Use the quotient rule to simplify. Assume that all variables represent positive real numbers. \( -\sqrt[3]{\frac{z^{11}}{27 x^{9}}} \) \( -\sqrt[3]{\frac{z^{11}}{27 x^{9}}}=\square \) (Simplify your answer. Use integers or fractions for any numbers in the expression. Type an exact answer, using radicals as needed.)
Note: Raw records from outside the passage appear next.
-- ==== Sys2Proof/Machine/Image.lean ====
section
/-! DEFINITION. The bytes of a core's state: the checkpoint copy of the dump (R72) and the image of a switched-out chunk (R235, R242,
R419). The spec gives the order of their parts; widths and places that it does not give are this model's (log 37). -/
namespace Sys2Proof.Machine

/-- `n` entries of `k` bytes. -/
def wordsBytes (k n : Nat) (f : Nat → Nat) : List Byte := (List.range n).flatMap fun i => bytesOf k (f i)
/-- `n` bytes of an image at an offset, as a number. -/
def imageAt (b : List Byte) (off n : Nat) : Nat := natOf ((b.drop off).take n)
/-- `n` registers of `k` bytes from an offset of an image, in canonical form. -/
def regsAt {w : Nat} (b : List Byte) (off k n : Nat) : SMap (BitVec w) :=
  (List.range n).foldl (fun m i => m.put 0 i (BitVec.ofNat w (imageAt b (off + k * i) k))) []

/-- STWIN_Gn and STWIN_Sn (R132). -/
def Core.winG (c : Core) (i : Nat) : Word :=
  match c.wins.get? i with | some w => (w.gva &&& 0x000FFFFFFFFFFFC0#64) ||| (if w.en then 1 else 0) | none => 0
def Core.winS (c : Core) (i : Nat) : Word :=
  match c.wins.get? i with | some w => BitVec.ofNat 64 (w.spbase + w.size * 2 ^ 20) | none => 0

/-- Bits [51:2] of a loop register (R210). -/
def loopAddr (a : Word) : Word := a &&& 0x000FFFFFFFFFFFFC#64
/-- The checkpoint copy in the order s, x, p, w, f, e, v, k, TCFG0–15, loop state: 0x1B70 bytes. -/
def Arch.copyBytes (a : Arch) (e : SMap Word) (tcfg : Nat → Nat) : List Byte :=
  wordsBytes 8 32 (fun i => (a.s.getD i 0).toNat) ++ wordsBytes 8 16 (fun i => (a.x.getD i 0).toNat) ++
    wordsBytes 8 16 (fun i => if i = 0 then 2 ^ 64 - 1 else (a.p.getD i 0).toNat) ++
    wordsBytes 8 8 (fun i => (a.tokOf i).cnt + (a.tokOf i).cause.toNat * 2 ^ 32) ++ wordsBytes 2 16 (fun i => (a.f.getD i 0).toNat) ++
    wordsBytes 8 8 (fun i => (e.getD i 0).toNat) ++ wordsBytes 128 32 (fun i => (a.v.getD i 0).toNat) ++
    wordsBytes 128 16 (fun i => (a.k.getD i 0).toNat) ++ wordsBytes 4 16 tcfg ++
    ((List.range 6).flatMap fun i =>
      let l := a.loops.getD i {}
      bytesOf 8 ((loopAddr l.body).toNat + (if l.act then 1 else 0)) ++ bytesOf 8 (loopAddr l.last).toNat ++ bytesOf 8 l.iter.toNat)
/-- The committed tile t: the pool keeps it once the segment has written it (R220). -/
def Core.ckTile (c : Core) (t : Nat) : Tile :=
  (c.seg.pool.findSome? fun q => match q with | .tile i o => if i = t then some o else none | _ => none).getD (c.tile t)
/-- TCFG of a tile with SCA and SCB of its side-car (R252). -/
def ckTcfg (c : Core) (t : Nat) : Nat :=
  (c.seg.ck.tcfg.getD t 0).toNat + (if (c.ckTile t).a.valid then 2 ^ 17 else 0) + (if (c.ckTile t).b.valid then 2 ^ 18 else 0)
def Core.copyBytes (c : Core) : List Byte := c.seg.ck.copyBytes c.e (ckTcfg c)

/-- A destination in an image: its file, its number, its byte offset, the bytes of its value. -/
def Dest.code : Dest → Nat × Nat × Nat × Nat
  | .s r => (0, r, 0, 8) | .x r => (1, r, 0, 8) | .v r => (2, r, 0, 128) | .k r => (3, r, 0, 128) | .d r => (4, r, 0, 64) | .p r => (5, r, 0, 8)
  | .kp r => (6, r, 0, 1) | .sp r => (7, r, 0, 32) | .tcfg t => (8, t, 0, 4) | .tile t o => (9, t, o, 128)
def Dest.ofCode (f n o : Nat) : Dest × Nat :=
  let d : Dest := match f with
    | 0 => .s n | 1 => .x n | 2 => .v n | 3 => .k n | 4 => .d n | 5 => .p n | 6 => .kp n | 7 => .sp n | 8 => .tcfg n | _ => .tile n o
  (d, d.code.2.2.2)
/-- A result in flight with its landing position (R218): 6 bytes of position, file, form of the mask, number, offset (of a scratchpad sector:
the two marks above its mask); its value; and its mask, where it is not whole, by bytes or else by bits. -/
def Landing.bytes (l : Landing) : List Byte :=
  let (f, n, o, w) := l.dst.code
  let m := l.mask.toNat % 2 ^ (8 * w)
  let form : Nat × List Byte :=
    if m = 2 ^ (8 * w) - 1 then (0, []) else if spread w (byteMask w m) = m then (1, bytesOf ((w + 7) / 8) (byteMask w m)) else (2, bytesOf w m)
  bytesOf 1 l.left ++ bytesOf 1 (f + 16 * form.1) ++ bytesOf 2 n ++ bytesOf 2 (if f = 7 then l.mask.toNat / 2 ^ 256 % 4 else o) ++ bytesOf w l.val.toNat ++ form.2
/-- An entry of the atomic replay log (R221). -/
def Replay.bytes (r : Replay) : List Byte :=
  bytesOf 8 r.addr.toNat ++ bytesOf 4 (if r.w64 then 1 else 0) ++ bytesOf 4 r.aop ++ bytesOf 8 r.res.toNat
/-- The part of an image at 0, 16 KiB. -/
def Core.headImage (c : Core) : List Byte :=
  let a := c.seg.ck
  let b := c.copyBytes ++ wordsBytes 64 16 (fun i => (a.d.getD i 0).toNat) ++ bytesOf 4 a.lands.length ++ a.lands.flatMap Landing.bytes ++
    bytesOf 4 c.seg.log.length ++ c.seg.log.flatMap Replay.bytes ++
    bytesOf 128 ((List.range 1024).foldl (fun t i => if a.shadow.getD i false then t + 2 ^ i else t) 0) ++
    bytesOf 8 a.seed.toNat ++ wordsBytes 8 16 (fun i => (a.srctr.getD i 0).toNat) ++ bytesOf 8 (if a.bank then 1 else 0) ++
    wordsBytes 8 8 (fun i => (c.winG i).toNat) ++ wordsBytes 8 8 (fun i => (c.winS i).toNat) ++ bytesOf 8 c.svc.base.toNat ++ bytesOf 8 c.svc.tcmp.toNat
  (b ++ List.replicate 16384 0).take 16384
/-- A result in flight, a replay-log entry, a stash window, as the image holds them. -/
def Landing.ofImage (b : List Byte) (o : Nat) : Landing × Nat :=
  let f := imageAt b (o + 1) 1
  let x := imageAt b (o + 4) 2
  let (dst, w) := Dest.ofCode (f % 16) (imageAt b (o + 2) 2) x
  let at' := o + 6 + w
  let (m, n) : Nat × Nat := match f / 16 with
    | 0 => (2 ^ (8 * w) - 1, 0)
    | 1 => (spread w (imageAt b at' ((w + 7) / 8)), (w + 7) / 8)
    | _ => (imageAt b at' w, w)
  (⟨imageAt b o 1, dst, BitVec.ofNat 1024 (imageAt b (o + 6) w), BitVec.ofNat 1024 (m + if f % 16 = 7 then x * 2 ^ 256 else 0)⟩, at' + n)
/-- `n` results in flight from an offset, and where they end. -/
def landingsAt (b : List Byte) (o n : Nat) : List Landing × Nat :=
  (List.range n).foldl (fun (q : List Landing × Nat) _ => let (l, o) := Landing.ofImage b q.2; (q.1 ++ [l], o)) ([], o)
def Replay.ofImage (b : List Byte) (o : Nat) : Replay :=
  ⟨BitVec.ofNat 64 (imageAt b o 8), imageAt b (o + 8) 4 % 2 == 1, imageAt b (o + 12) 4, BitVec.ofNat 64 (imageAt b (o + 16) 8)⟩
def Window.ofRegs (g s : Nat) : Window :=
  { gva := BitVec.ofNat 64 g &&& 0x000FFFFFFFFFFFC0#64, spbase := s % 2 ^ 20, size := s / 2 ^ 20, en := g.testBit 0 }
/-- What follows d0–d15 in an image: results in flight, replay log, mapping bits, SEED, SRCTR, active bank, windows, SVBASE, TCMP. -/
def Saved.ofTail (b : List Byte) (r : Saved) : Saved :=
  let (lands, o) := landingsAt b 0x1F74 (imageAt b 0x1F70 4)
  let ng := imageAt b o 4
  let t := o + 4 + 24 * ng
  { r with
    arch := { r.arch with
      lands
      shadow := (List.range 1024).foldl (fun m i => m.put false i ((imageAt b t 128).testBit i)) []
      seed := BitVec.ofNat 64 (imageAt b (t + 128) 8), srctr := regsAt b (t + 136) 8 16, bank := imageAt b (t + 264) 8 % 2 == 1 }
    log := (List.range ng).map fun i => Replay.ofImage b (o + 4 + 24 * i)
    wins := (List.range 8).foldl (fun m i => m.put {} i (Window.ofRegs (imageAt b (t + 272 + 8 * i) 8) (imageAt b (t + 336 + 8 * i) 8))) []
    svbase := BitVec.ofNat 64 (imageAt b (t + 400) 8), tcmp := BitVec.ofNat 64 (imageAt b (t + 408) 8) }
/-- They fit into the image's first 16 KiB: R235 gives no place to more results in flight than that (log 37). -/
def Saved.tailFits (r : Saved) : Bool := decide (0x1F74 + (r.arch.lands.flatMap Landing.bytes).length + 24 * r.log.length + 420 ≤ 16384)
/-- The parts of a checkpoint copy whose places do not depend on what is in flight, as an image holds them; and e0–e7. -/
def Arch.ofImage (b : List Byte) (a : Arch) : Arch × SMap Word :=
  let tok (m : SMap Token) (i : Nat) : SMap Token :=
    let w := imageAt b (0x200 + 8 * i) 8
    m.put {} i { cnt := w % 2 ^ 32, cause := BitVec.ofNat 10 (w / 2 ^ 32) }
  let lp (m : SMap LoopLv) (i : Nat) : SMap LoopLv :=
    let w (j : Nat) : Nat := imageAt b (0x1AE0 + 24 * i + 8 * j) 8
    m.put {} i { body := loopAddr (BitVec.ofNat 64 (w 0)), last := loopAddr (BitVec.ofNat 64 (w 1)), iter := BitVec.ofNat 32 (w 2), act := (w 0).testBit 0 }
  ({ a with
     s := regsAt b 0 8 32, x := regsAt b 0x100 8 16, p := (regsAt b 0x180 8 16).del 0, tok := (List.range 8).foldl tok [], f := regsAt b 0x240 2 16
     v := regsAt b 0x2A0 128 32, k := regsAt b 0x12A0 128 16, loops := (List.range 6).foldl lp [], d := regsAt b 0x1B70 64 16
     tcfg := (List.range 16).foldl (fun m i => m.put 0 i (BitVec.ofNat 32 (imageAt b (0x1AA0 + 4 * i) 4 % 2 ^ 17))) [] },
    regsAt b 0x260 8 8)

/-- A tile from its image; poison moves with the bytes, and the addresses recorded with it stay (R142, R251). -/
def Tile.ofImage (v : Word32) (b : List (Byte × Bool)) (old : Tile) : Tile :=
  let bs := b.map Prod.fst
  { bytes := BitVec.ofNat 131072 (natOf (bs.take 16384)), a := roleFrom bs v false, b := roleFrom bs v true
    poison := BitVec.ofNat 512 (((List.range 512).filter fun i => ((b[32 * i]?).map Prod.snd).getD false).foldl (fun t i => t + 2 ^ i) 0), paddr := old.paddr }

/-- An accumulator in the layout of a tile image (R235). -/
def accImage (a : Acc) : List Byte :=
  bytesOf 16384 a.bytes.toNat ++ bytesOf 4 (a.fmt.toNat + (if a.sat then 4 else 0) + (a.rows - 1) * 8 + (a.cols - 1) * 512) ++ bytesOf 16380 0
def Acc.ofImage (b : List Byte) : Acc :=
  let w := imageAt b 0x4000 4
  if w % 4 = 0 then { bytes := BitVec.ofNat 131072 (natOf (b.take 16384)), sat := w.testBit 2 }
  else { bytes := BitVec.ofNat 131072 (natOf (b.take 16384)), fmt := BitVec.ofNat 2 w, sat := w.testBit 2, rows := bits w 3 6 + 1, cols := bits w 9 6 + 1 }
/-- A bank image (R242), and the bank that it gives; rows and scale entries carry poison (R251). -/
def bankImage (b : Bank) : List Byte :=
  bytesOf 4096 b.digits.toNat ++ bytesOf 1024 b.c.toNat ++ bytesOf 256 b.e.toNat ++ bytesOf 128 b.flags.toNat ++ bytesOf 256 b.scale.toNat ++
    bytesOf 4 (b.fmt.toNat + (if b.ww then 16 else 0) + (if b.s then 32 else 0) + (b.n - 1) * 64 + (b.kb - 1) * 4096 + (if b.stale then 2 ^ 18 else 0)) ++ bytesOf 27004 0
def bankBytes (b : Bank) : List (Byte × Bool) :=
  (bankImage b).zip ((List.range 32768).map fun i =>
    if i < 4096 then b.poison.getLsbD (i / 64) else if 0x1580 ≤ i ∧ i < 0x1680 then b.poison.getLsbD (64 + (i - 0x1580) / 2) else false)
def Bank.ofImage (m : List (Byte × Bool)) (old : Bank) : Bank :=
  let b := m.map Prod.fst
  let w := imageAt b 0x1680 4
  let bad (o n : Nat) : Bool := ((m.drop o).take n).any Prod.snd
  { old with
    poison := BitVec.ofNat 192 (((List.range 192).filter fun i =>
      if i < 64 then bad (64 * i) 64 else bad (0x1580 + (i - 64) / 16 * 32) 32).foldl (fun t i => t + 2 ^ i) 0)
    digits := BitVec.ofNat 32768 (imageAt b 0 4096), c := BitVec.ofNat 8192 (imageAt b 0x1000 1024), e := BitVec.ofNat 2048 (imageAt b 0x1400 256)
    flags := BitVec.ofNat 1024 (imageAt b 0x1500 128), scale := BitVec.ofNat 2048 (imageAt b 0x1580 256), fmt := BitVec.ofNat 4 w
    ww := w.testBit 4, s := w.testBit 5, n := bits w 6 6 + 1, kb := bits w 12 6 + 1, stale := w.testBit 18 }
To apply the quotient rule when simplifying the expression \( -\sqrt[3]{\frac{z^{11}}{27 x^{9}}} \), we start by separating the cube root using the property \( \sqrt[3]{\frac{a}{b}} = \frac{\sqrt[3]{a}}{\sqrt[3]{b}} \). So we have: \[ -\sqrt[3]{\frac{z^{11}}{27 x^{9}}} = -\frac{\sqrt[3]{z^{11}}}{\sqrt[3]{27} \cdot \sqrt[3]{x^{9}}} \] Now we can simplify further: \( \sqrt[3]{z^{11}} = z^{\frac{11}{3}} \) \( \sqrt[3]{27} = 3 \) (since \(27 = 3^3\)) \( \sqrt[3]{x^{9}} = x^{3} \) Putting it all together, we get: \[ -\frac{z^{\frac{11}{3}}}{3x^{3}} \] Thus, the simplified expression is: \[ -\frac{z^{\frac{11}{3}}}{3x^{3}} \]